Reklama

Wigilia młodych poetów

Niedziela kielecka 3/2004

Bądź na bieżąco!

Zapisz się do newslettera

Zagnańsk. W parafii pod wezwaniem św. Józefa Oblubieńca Najświętszej Maryi Panny w podziemiach kościoła odbyła się 2 grudnia ub. r. uroczysta „Wigilia poetów”, połączona ze swego rodzaju „Pasowaniem na twórcę”. Młodzi poeci i dziennikarze szkolnych gazetek z Zespołu Szkoły Podstawowej nr 2 i Gimnazjum w Zagnańsku, Szkoły Podstawowej nr 1 w Zagnańsku-Chrustach oraz Zespołu Szkół Leśnych mieli przyjemność gościć alumna WSD w Kielcach Rafała Dudałę - redaktora pisma Obecni oraz ks.

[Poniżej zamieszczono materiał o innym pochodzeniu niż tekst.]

-- ==== Sys2Proof/Machine/TimeRequests.lean ====
section
/-!
DEFINITION. The TIME family of requests (R565 to R567).
-/
namespace Sys2Proof.Machine

/-- Whether a port sets a class preemptable, in its record in force or in the last one accepted (R225). -/
def preemptible (s : State) (c : Nat) : Bool :=
  s.egress.any (fun e => srPreempt (schedOf s e.1) c || (e.2.schedLast ≠ [] && srPreempt e.2.schedLast c))

/-- Where a domain record conflicts with the other slots, with a preemptable class, or with the rules of external mode (R83, R225): the domain number, the
gPTP class, the role of a port from 20 on, or two slave roles, of which neither alone is at fault. -/
def domainConflict (slot : Nat) (c : Rec) (s : State) : Option Nat :=
  let slaves := (List.range 28).filter (fun p => extRole c p = 1)
  if slotMode c ≠ 0 && (List.range 4).any (fun i => i ≠ slot && slotEnabled s i && slotDomain (slotCfg s i) = slotDomain c) then some 5
  else if slotMode c ≠ 0 && preemptible s (slotTc c) then some 6
  else if slotMode c = 2 && slaves.any (fun p => 20 ≤ p) then some 8
  else if slotMode c = 2 && 2 ≤ slaves.length then some 0 else none

/-- A slot takes a record. A new mode or domain number ends what it has learned: roles, Announces, Syncs held, offsets, and the intervals asked for; the last
grandmaster and the validity, which the receipt timeout ends, stay (the model's choice, log entry 98). -/
def domainTakes (i : Nat) (c : Rec) (s : State) : State :=
  let o := slotCfg s i
  let v := slotOf4 s i
  if slotMode o = slotMode c && slotDomain o = slotDomain c then setSlot i { v with cfg := c } s
  else
    let off := fun {α : Type} (l : Tab (Option α)) => l.filter (fun e => e.1 / 32 ≠ i)
    let s1 := setSlot i { v with cfg := c, roles := [], isGm := false, held := [], offsets := [], residualSince := none } s
    { s1 with net := { s1.net with announce := off s1.net.announce, announceTx := off s1.net.announceTx, syncTx := off s1.net.syncTx
                                   syncAsk := off s1.net.syncAsk, announceAsk := off s1.net.announceAsk } }

/-- A slot that is grandmaster of its domain is refused as the source (R84). -/
def gmSource (i : Nat) (s : State) : Reply := conflictAt 4 (timeEvent (38 + i) 0x07 s)

/-- A domain slot takes its record (R82, R83, R566). One that would make the source slot grandmaster in external mode is refused (R84; log entry 113). -/
def timeDomain (q : Req) (s : State) : Reply :=
  let i := mf q 4 1 0
  let c := q.args.drop 1
  let sync := signed 4 (fld c 1 15 12)
  let ann := signed 4 (fld c 1 11 8)
  need 7 q
    [(4, only (mw q 4) [(1, 0)]), (5, only (rw c 0) [(31, 6)] && slotMode c ≠ 3),
     (6, only (rw c 1) [(31, 5)] && decide (-7 ≤ sync) && decide (sync ≤ 0) && decide (-3 ≤ ann) && decide (ann ≤ 3)),
     (7, only (rw c 2) [(31, 16)] && 2 ≤ fld c 2 31 24 && 2 ≤ fld c 2 23 16),
     (8, fld c 3 31 24 = 0 && (List.range 12).all (fun p => extRole c (16 + p) ≠ 3)), (9, (List.range 16).all (fun p => extRole c p ≠ 3)),
     (10, only (rw c 5) [(27, 0)])] s
    (match domainConflict i c s with
     | some n => conflictAt n s
     | none =>
       let s1 := domainTakes i c s
       if slotMode c = 2 && drives s i && isGrandmaster s1 i then gmSource i s else ok (runBmca i s1))

def execTimeDomain (t : Nat) (q : Req) (s : State) : Host.Outcome State Fault Refusal := request t 0x0201 timeDomain q s

/-- Working time takes a source, when it is another one than before (R85). -/
def takeSource (src domain : Nat) (s : State) : State := if s.time.src = src && s.time.domain = domain then s else changeSource src domain s

/-- The source of working time (R84, R85, R105, R109). -/
def timeSource (q : Req) (s : State) : Reply :=
  let kind := mf q 4 2 0
  let a := mf q 4 4 3
  let b := mf q 4 6 5
  let set := fun (p : Option (Nat × Nat)) (s : State) => { s with net := { s.net with pair := p, hostSwitch := none } }
  need 1 q [(4, only (mw q 4) [(15, 0)] && kind ≤ 4 && 1 ≤ mf q 4 15 8)] s
    (match kind with
     | 0 => ok (takeSource 0 0 (set none s))
     | 1 =>
       if isGrandmaster s a then gmSource a s
       else if !slotEnabled s a then conflictAt 4 s
       else ok (takeSource 1 a (set none s))
     | 2 =>
       if isGrandmaster s a then gmSource a s
       else if isGrandmaster s b then gmSource b s
       else if a = b || !slotEnabled s a || !slotEnabled s b || (slavePort s a).isNone || (slavePort s b).isNone then conflictAt 4 s
       else
         let s1 := set (some (a, b)) s
         ok (takeSource 1 a { s1 with net := { s1.net with revert := bit (mw q 4) 7, holdOff := mf q 4 15 8 } })
     | 3 => ok (takeSource 2 0 (set none s))
     | _ => ok (takeSource 3 0 (set none s)))

def execTimeSource (t : Nat) (q : Req) (s : State) : Host.Outcome State Fault Refusal := request t 0x0202 timeSource q s

/-- The host's switch of the hot-standby pair; it acts at the next boundary (R109). A slot outside the pair is refused, and a slot that is grandmaster of
its domain (R84). -/
def timeSwitch (q : Req) (s : State) : Reply :=
  let j := mf q 4 1 0
  need 1 q [(4, only (mw q 4) [(1, 0)])] s
    (match s.net.pair with
     | some (a, b) =>
       if !(j = a || j = b) then conflictAt 4 s
       else if isGrandmaster s j then gmSource j s
       else ok { s with net := { s.net with hostSwitch := some j } }
     | none => conflictAt 4 s)

def execTimeSwitch (t : Nat) (q : Req) (s : State) : Host.Outcome State Fault Refusal := request t 0x0203 timeSwitch q s

/-- The constants of a port's peer delay (R86, R88 to R90, R93). -/
def timePort (q : Req) (s : State) : Reply :=
  let p := mf q 4 4 0
  let l := signed 4 (mf q 4 8 5)
  let s1 := setPortTime p { portTimeOf s p with cfg := q.args } s
  let v := portTimeOf s p
  need 6 q
    [(4, only (mw q 4) [(17, 0)] && p < 28 && decide (-4 ≤ l) && decide (l ≤ 3) && 1 ≤ mf q 4 16 9),
     (8, only (mw q 8) [(13, 0)] && mf q 8 13 0 ≤ 10000), (9, only (mw q 9) [(13, 0)] && mf q 9 13 0 ≤ 10000)] s
    (ok (if p < 20 && portUp s p && (v.asCap || v.samples ≠ []) then judgeAsCapable p s1 else s1))

def execTimePort (t : Nat) (q : Req) (s : State) : Host.Outcome State Fault Refusal := request t 0x0204 timePort q s

/-- The host corrects the phase of host-disciplined time (R55, R56, R565). -/
def timeCorrect (q : Req) (s : State) : Reply :=
  let c : Int := signed 32 (mw q 4).toNat * 65536
  need 1 q [] s
    (if s.time.src ≠ 2 then conflict s
     else okWith [word (b2n (correctionRefused c s))] (requestCorrection c (leaveHoldover s)))

def execTimeCorrect (t : Nat) (q : Req) (s : State) : Host.Outcome State Fault Refusal := request t 0x0205 timeCorrect q s

/-- The jump threshold (R57). -/
def timeJumpThreshold (q : Req) (s : State) : Reply :=
  let n := (mw q 4).toNat
  need 1 q [(4, 64 ≤ n && n ≤ 1000000000)] s (ok { s with time := { s.time with thr := n } })

def execTimeJumpThreshold (t : Nat) (q : Req) (s : State) : Host.Outcome State Fault Refusal := request t 0x0206 timeJumpThreshold q s

/-- The anchor at which the request last made takes effect (R48). -/
def anchorOf (s : State) : Nat :=
  match s.time.pend, s.time.wait with
  | some (a, _), some _ => a + 1000
  | some (a, _), none => a
  | none, _ => s.time.now

/-- The authenticated step (R59, R118). -/
def timeStep (q : Req) (s : State) : Reply :=
  need 4 q [(6, fullOk q.args), (7, only (mw q 7) [(0, 0)])] s
    (let s1 := requestMapping { step := some (ofFull q.args), causes := [4] } { s with ptime := { s.ptime with followStep := bit (mw q 7) 0 } }
     okWith (split64 (anchorOf s1)) s1)

def execTimeStep (t : Nat) (q : Req) (s : State) : Host.Outcome State Fault Refusal := request t 0x0207 timeStep q s

/-- The status record of a slot (R112, R567). -/
def slotStatus (s : State) (i : Nat) : Rec :=
  let v := slotOf4 s i
  split64 v.gmId ++ [packW [(16, v.steps), (16, 0)]] ++ split64 (unsigned 64 v.offset) ++ [word (unsigned 32 v.rate)]
    ++ (List.range 28).flatMap (fun p =>
      [packW [(2, roleOf s i p), (1, b2n (portTimeOf s p).asCap), (29, 0)], word (unsigned 32 (delayOf s p)), word (unsigned 32 (portTimeOf s p).nrr)]
        ++ (List.range 9).map (fun k => word (netCount s (if portCounter k then 0 else i) p k)))

/-- The counters that the status of a slot shows are cleared (R112). -/
def clearNetCounts (i : Nat) (s : State) : State :=
  { s with net := { s.net with counts := s.net.counts.filter (fun e => !(e.1 / 512 = i || portCounter (e.1 % 16))) } }

/-- Domain status (R112, R560). -/
def timeStatus (q : Req) (s : State) : Reply :=
  let i := mf q 4 1 0
  need 1 q [(4, only (mw q 4) [(1, 0)])] s
    (okWith (slotStatus s i) (if q.clear then clearNetCounts i s else s))

def execTimeStatus (t : Nat) (q : Req) (s : State) : Host.Outcome State Fault Refusal := request t 0x0208 timeStatus q s

/-- PAIR_TIME takes a role and a trace delay (R113, R115). A follower that takes another role loses its lock. -/
def timePairTime (q : Req) (s : State) : Reply :=
  let r := mf q 4 1 0
  need 2 q [(4, only (mw q 4) [(1, 0)] && r ≠ 3), (5, only (mw q 5) [(13, 0)] && mf q 5 13 0 ≤ 10000)] s
    (ok (if r = s.ptime.role then { s with ptime := { s.ptime with delay := mf q 5 13 0 } }
      else
        let s1 := loseLock s
        { s1 with ptime := { role := r, delay := mf q 5 13 0, followStep := s.ptime.followStep, stepTgl := s.ptime.stepTgl } }))

def execTimePairTime (t : Nat) (q : Req) (s : State) : Host.Outcome State Fault Refusal := request t 0x0209 timePairTime q s

end Sys2Proof.Machine
end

Grzegorza Stachurę z Koniecpola - poetę i animatora kultury. Rola gospodarza imprezy przypadła ks. proboszczowi Ryszardowi Niemcowi.
„Wigilie poetyckie” organizowane są w Zagnańsku już od trzech lat. Tegoroczna była jednak trochę inna. W ubiegłorocznym, listopadowym numerze Obecnych, wydawanego przez WSD w Kielcach, ukazały się wiersze poetów z Zagnańska - uczniów miejscowych szkół oraz ich przyjaciół - uczniów liceów kieleckich. Młodzi ludzie „dorośli” już na tyle, że zdają sobie sprawę, jak ważny jest druk w prasie i publikacje książkowe. Debiut w tak poważnym piśmie, jak Obecni - to ogromne wyróżnienie, które porównać można właśnie do „rycerskiego pasowania”.
Poeci, jak również ich opiekunowie - nauczyciele, wychowawcy, katecheci z uwagą słuchali kleryka Rafała Dudały, który opowiadał o tym, jakie idee przyświecały powstawaniu pisma, na jakie trudności napotykali młodzi redaktorzy. Uczniom z Zagnańska bardzo imponowało, że mieli okazję przez publikację swoich utworów uczestniczyć w procesie twórczym Obecnych.
Prawdziwą furorę wśród młodzieży zrobił ks. Grzegorz Stachura. - Takiego księdza jeszcze tu nie widzieliśmy - komentowali uczniowie i nauczyciele. Co się złożyło na taką fascynację? Ksiądz-poeta, w dodatku niezwykle bezpośredni, strojem i sposobem bycia na pozór nieróżniący się od tych, którzy przyszli go słuchać. Otwarty na pytania młodych ludzi. Podczas oceniania zamieszczonych w Obecnych utworów skupiał się przede wszystkim na tym, co tak naprawdę „gra w duszy” poety, na drugi plan kładąc warsztat, czyli metafory i wszystko, co składa się na budowę wiersza. Mówił też dużo o pokorze twórcy wobec swego dzieła i wobec dzieł innych twórców.
Po wypowiedziach gości oraz prezentacji utworów poetyckich, ks. proboszcz Ryszard Niemiec pobłogosławił wszystkich i zaprosił do połamania się opłatkiem. Składanie życzeń było zarazem ciągiem dalszym dyskusji, ale już w „cztery oczy”. Dyskusji nie tylko na temat pisania wierszy, ale także na tematy „życiowe”. Ks. Stachury szczególnie nie chcieli wypuścić uczniowie Technikum Leśnego.
Dla organizatorów spotkania najważniejsze było jednak zapewnienie, że redakcja Obecnych będzie wspierała działania mające na celu integracje młodych twórców w skali całej diecezji.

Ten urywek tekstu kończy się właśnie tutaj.